WHAT YOU SHOULD DO:
Your answer must consist of exactly the lines below, starting with the line with "else if low" and going on through the line with "on && !high", and nothing else.
.....
/-- R317: the currents of the motor model, in µA, from those and the voltages of the tick before. -/
def State.predict (s : State) (m : Nat) : Int × Int :=
  let x := s.mot m
  let f := s.loopNum m
  let n := s.loopDen m
  let ld : Nat := max 1 (s.rd (F.MOT_IND_LD m))
  let lq : Nat := max 1 (s.rd (F.MOT_IND_LQ m))
  let rs : Int := s.rd (F.MOT_MODEL_RS m)
  let w := s.omega m
  let uD := x.vd - rs * x.id / 1000 + w * lq * x.iq / 10000000000000
  let uQ := x.vq - rs * x.iq / 1000 - w * ld * x.id / 10000000000000 - w * s.rd (F.MOT_MODEL_KE m) / 100000
  (x.id + uD * 10000000 * n / (max 1 (f * ld) : Nat), x.iq + uQ * 10000000 * n / (max 1 (f * lq) : Nat))

/-- R318: a fourth and a ninth consecutive predicted tick. -/
def State.predRun (s : State) (m : Nat) : State :=
  let s := s.inc (F.MOT_STAT_PRED_RUN m)
  let n := s.rd (F.MOT_STAT_PRED_RUN m)
  if n = 4 then
    let s := (s.inc (F.MOT_COUNT_PREDICTS m)).post 2 0x5010 8 m [(0, 1, n), (1, 1, s.motSlot m)]
    if s.on (F.MOT_CFG_POLY_EN m) then s.hurtOn (s.rd (F.MOT_CFG_POLY_STATION m)) 1 0x5010 0 else s
  else if n = 9 then
    (s.motToFault m 2).post 3 0x5011 8 m [(0, 1, n), (1, 4, s.rd (F.MOT_SPEED_SPEED m))]
  else s

/-! ### Gate drives (R311, R315, R322, R323) -/

/-- Whether the injection runs: as the source, or in COAST at a speed that suits it (R325, R328). -/
def State.injects (s : State) (m : Nat) : Bool :=
  s.canInject m && (s.rd (F.MOT_STAT_ASRC m) == 1 || (s.motState m == 5 && s.suits m (s.mot m).openSpd == 1))

/-- R325: HFI_AMP at HFI_FREQ on the d-axis, in µV; the spec gives no waveform, a sine is taken (log 127). -/
def State.injVolt (s : State) (m : Nat) : Int :=
  if s.injects m then s.rd (F.MOT_HFI_HFI_AMP m) * 10000 * sinTurn ((s.mot m).hfi / 65536) / 1073741824 else 0

/-- R315: the high-side duties of space-vector PWM for a voltage at an angle in 2^-16 turn. -/
def State.spaceVector (s : State) (m : Nat) (vd vq : Int) (a : Nat) : List Nat :=
  let p (k : Nat) : Int := vd * cosTurn (a + k) - vq * sinTurn (a + k)
  let l := [p 0, p 43691, p 21845]
  let mid := (maxI 0 l + minI 0 l) / 2
  let bus : Nat := max 1 (s.rd (F.MOT_VBUS_VBUS m)) * 1000
  l.map (fun v => (clampI 0 65536 (32768 + (v - mid) * 65536 / (bus * 1073741824 : Nat))).toNat)

/-- R323: what the vector at 30° × k drives a phase at 120° × ph to: 1 high, 0 low, none open. -/
def pulseLevel (k ph : Nat) : Option Nat :=
  match (k + 12 - 4 * ph) % 12 with
  | 0 | 1 | 2 | 10 | 11 => some 1
  | 3 | 9 => none
  | _ => some 0

/-- R323: the vectors in the order applied: opposite pairs. -/
def pulseOrder : List Nat := [0, 6, 1, 7, 2, 8, 3, 9, 4, 10, 5, 11]

/-- R323, R324: the length of one vector in ns. -/
def State.pulseTime (s : State) (m : Nat) : Nat :=
  s.rd (F.MOT_START_PULSE_T m) * (if (s.mot m).attempt = 1 then 2 else 3) * 500

/-- R323: the length of a vector and the rest after it, in ns. -/
def State.pulseSpan (s : State) (m : Nat) : Nat := max 1 (s.pulseTime m + s.rd (F.MOT_START_PULSE_REST m) * 10000)

/-- R323: the vector applied at `now`; none in a rest, and while the next pulse waits for the current to fall. -/
def State.pulseNow (s : State) (m : Nat) : Option Nat :=
  let x := s.mot m
  let t := s.now - x.pulseAt
  if x.pulseWait || s.pulseTime m ≤ t % s.pulseSpan m then none else pulseOrder[x.pulseK + t / s.pulseSpan m]?

/-- R323: a loop tick in ALIGN at the end of a rest, or while a pulse waits: it starts once the current of every phase is below
1 % of OC_TRIP. Between ticks the pulses follow one another. -/
def State.pulseTick (s : State) (m : Nat) (x : MotSample) : State :=
  let y := s.mot m
  let t := s.now - y.pulseAt
  let k := if y.pulseWait then 0 else (t - 1) / s.pulseSpan m
  let due := y.pulseWait || (0 < t && t % s.pulseSpan m == 0)
  let low := [x.iu, x.iv, x.iw].all (fun c => decide ((s.shunt m c).natAbs < 100 * s.rd (F.MOT_PROT_OC_TRIP m)))
  if !due || 12 ≤ y.pulseK + k then s
  else if low then s.modMot m (fun y => { y with pulseK := y.pulseK + k + 1, pulseAt := s.now, pulseWait := false })
  else s.modMot m (fun y => { y with pulseK := y.pulseK + k, pulseWait := true })

/-- R311: the level of the gate drive of a phase, high side or low, `t` ns after the PWM valley: centre-aligned and
complementary, each turn-on delayed by DEADTIME after the opposite gate turns off. -/
def State.gate (s : State) (m ph : Nat) (high : Bool) (t : Nat) : Bool :=
  let k := max 1 (s.rd (F.MOT_CFG_PWM_KHZ m))
  let d := (s.mot m).duties.getD ph 0
  let all := 1000000 * 131072
  let u := t * k * 131072 % all
  let rise := 1000000 * (65536 - d)
  let fall := 1000000 * (65536 + d)
  let dead := 5 * s.rd (F.MOT_CFG_DEADTIME m) * k * 131072
  match (s.mot m).drive with
  | .off => false
  | .brake on => on && !high
  | .pulses => (s.pulseNow m).bind (fun v => pulseLevel v ph) == some (b2n high)
  | .pwm =>
    if d = 0 then !high else if 65536 ≤ d then high
    else if high then decide (rise + dead ≤ u ∧ u < fall)
    else decide ((u < rise ∧ fall + dead ≤ u + all) ∨ fall + dead ≤ u)
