-- ==== Sys2Proof/Machine/Raster.lean ====
section
/-! DEFINITION. The raster path of a frame (chapters 02, 03, 05 to 08): band fetches, line starts with their data, widths
and placement, concealment, band-end checks, frame start and end, the eve. -/

namespace Sys2Proof.Machine

open Sys2Proof

/-! ### Band fetches (R84–R92) -/

def Slot.plane (x : Slot) (st : Nat) : Plane := (x.planes.find? (fun p => p.station = st)).getD {}

/-- R84: bands of a plane in the buffer or on their way. -/
def Scan.bands (c : Scan) (tag : Bool) : Nat :=
  (c.held.filter (fun h => h.tag = tag)).length + (c.asked.filter (fun a => a.2.1 = tag)).length

/-- R92: the counts of bands held. -/
def State.syncFetch (s : State) (st : Nat) : State :=
  let c := s.sc st
  ((s.wr (F.ST_FETCH_STAT_IMG_HELD st) (c.held.filter (fun h => !h.tag)).length).wr
    (F.ST_FETCH_STAT_TAG_HELD st) (c.held.filter (fun h => h.tag)).length).wr
    (F.ST_FETCH_STAT_ACTIVE st) (b2n (!c.asked.isEmpty || !c.held.isEmpty || (s.slotOn st).isSome))

def Scan.nextBand (c : Scan) (p : Nat) (tag : Bool) : Nat :=
  ((c.next.find? (fun x => x.1 = p && x.2.1 = tag)).map (fun x => x.2.2)).getD 0

/-- R85: the fetch engine asks for the next band of a plane of a frame. -/
def State.fetchRequest (s : State) (st p : Nat) (tag : Bool) : State :=
  let x := s.slot p
  let c := s.sc st
  let b := c.nextBand p tag
  if (s.slotsAhead st).contains p && b < bandCount x.lines && c.bands tag < 4
      && (!tag || (x.plane st).tagCoding % 16 = 4) then
    (s.modSc st (fun c => { c with
      asked := c.asked ++ [(p, tag, b)]
      next := (p, tag, b + 1) :: c.next.filter (fun x => !(x.1 = p && x.2.1 = tag)) })).syncFetch st
  else s

def execBandFetchRequest (st : Fin 8) (slot : Fin 160) (tag : Bool) (s : State) : Out State Fault Refusal :=
  .next (s.live (s.fetchRequest st slot tag))

/-- R90: the lines of a band whose data lies in a 32-byte sector of its payload. -/
def sectorLines (coding w n i : Nat) : List Nat :=
  if coding = 2 ∨ coding = 3 then
    let row := w / 8 * frcBytes (coding = 2)
    (List.range n).filter (fun l => 32 * i / row ≤ l / 8 && l / 8 ≤ (32 * i + 31) / row)
  else
    let row := payloadLen coding w 1
    (List.range n).filter (fun l => 32 * i / row ≤ l && l ≤ (32 * i + 31) / row)

/-- The granule and sector of a position in a run of granules. -/
def runSector (gs : List Nat) (pos : Nat) : Nat × Nat := (gs.getD (pos / 65536) 0, pos % 65536 / 32)

/-- R90: an uncorrectable sector of a band record. -/
def State.bandUe (s : State) (gs : List Nat) (pos p : Nat) : State :=
  s.sectorUe (runSector gs pos).1 (runSector gs pos).2 (slotNo p) (s.slot p).tag

/-- R88, R93: a bad trailer or a CRC that differs: the page is SPOILED with CHECK_MISMATCH; posted for the first failure
of the page on the station. -/
def State.bandBad (s : State) (st : Nat) (h : BandHeld) (code crc : Nat) : State :=
  let s := s.modSlot h.slot (fun x => (x.worsen 2 code).flagSt st 4)
  let s := (((s.inc (F.ST_CHECK_FAIL_FAIL st)).wr (F.ST_LAST_FAIL_SLOT st) h.slot).wr (F.ST_LAST_FAIL_TAG st) (b2n h.tag)).wr
    (F.ST_LAST_FAIL_BAND st) h.index
  let s := s.modCapture (fun c => c.slot = h.slot && c.station = st && !c.indexed) (fun c => { c with mismatch := true })
  if (s.slot h.slot).once.contains (0x2020, st) then s else
  (s.modSlot h.slot (fun x => { x with once := x.once ++ [(0x2020, st)] })).post 2 code 4 st
    [(0, 1, b2n h.tag), (1, 1, h.slot), (2, 4, h.index), (6, 4, crc)] (s.slot h.slot).tag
.....
PROBLEM SOLUTION:
  else if low then s.modMot m (fun y => { y with pulseK := y.pulseK + k + 1, pulseAt := s.now, pulseWait := false })
  else s.modMot m (fun y => { y with pulseK := y.pulseK + k, pulseWait := true })

/-- R311: the level of the gate drive of a phase, high side or low, `t` ns after the PWM valley: centre-aligned and
complementary, each turn-on delayed by DEADTIME after the opposite gate turns off. -/
def State.gate (s : State) (m ph : Nat) (high : Bool) (t : Nat) : Bool :=
  let k := max 1 (s.rd (F.MOT_CFG_PWM_KHZ m))
  let d := (s.mot m).duties.getD ph 0
  let all := 1000000 * 131072
  let u := t * k * 131072 % all
  let rise := 1000000 * (65536 - d)
  let fall := 1000000 * (65536 + d)
  let dead := 5 * s.rd (F.MOT_CFG_DEADTIME m) * k * 131072
  match (s.mot m).drive with
  | .off => false
  | .brake on => on && !high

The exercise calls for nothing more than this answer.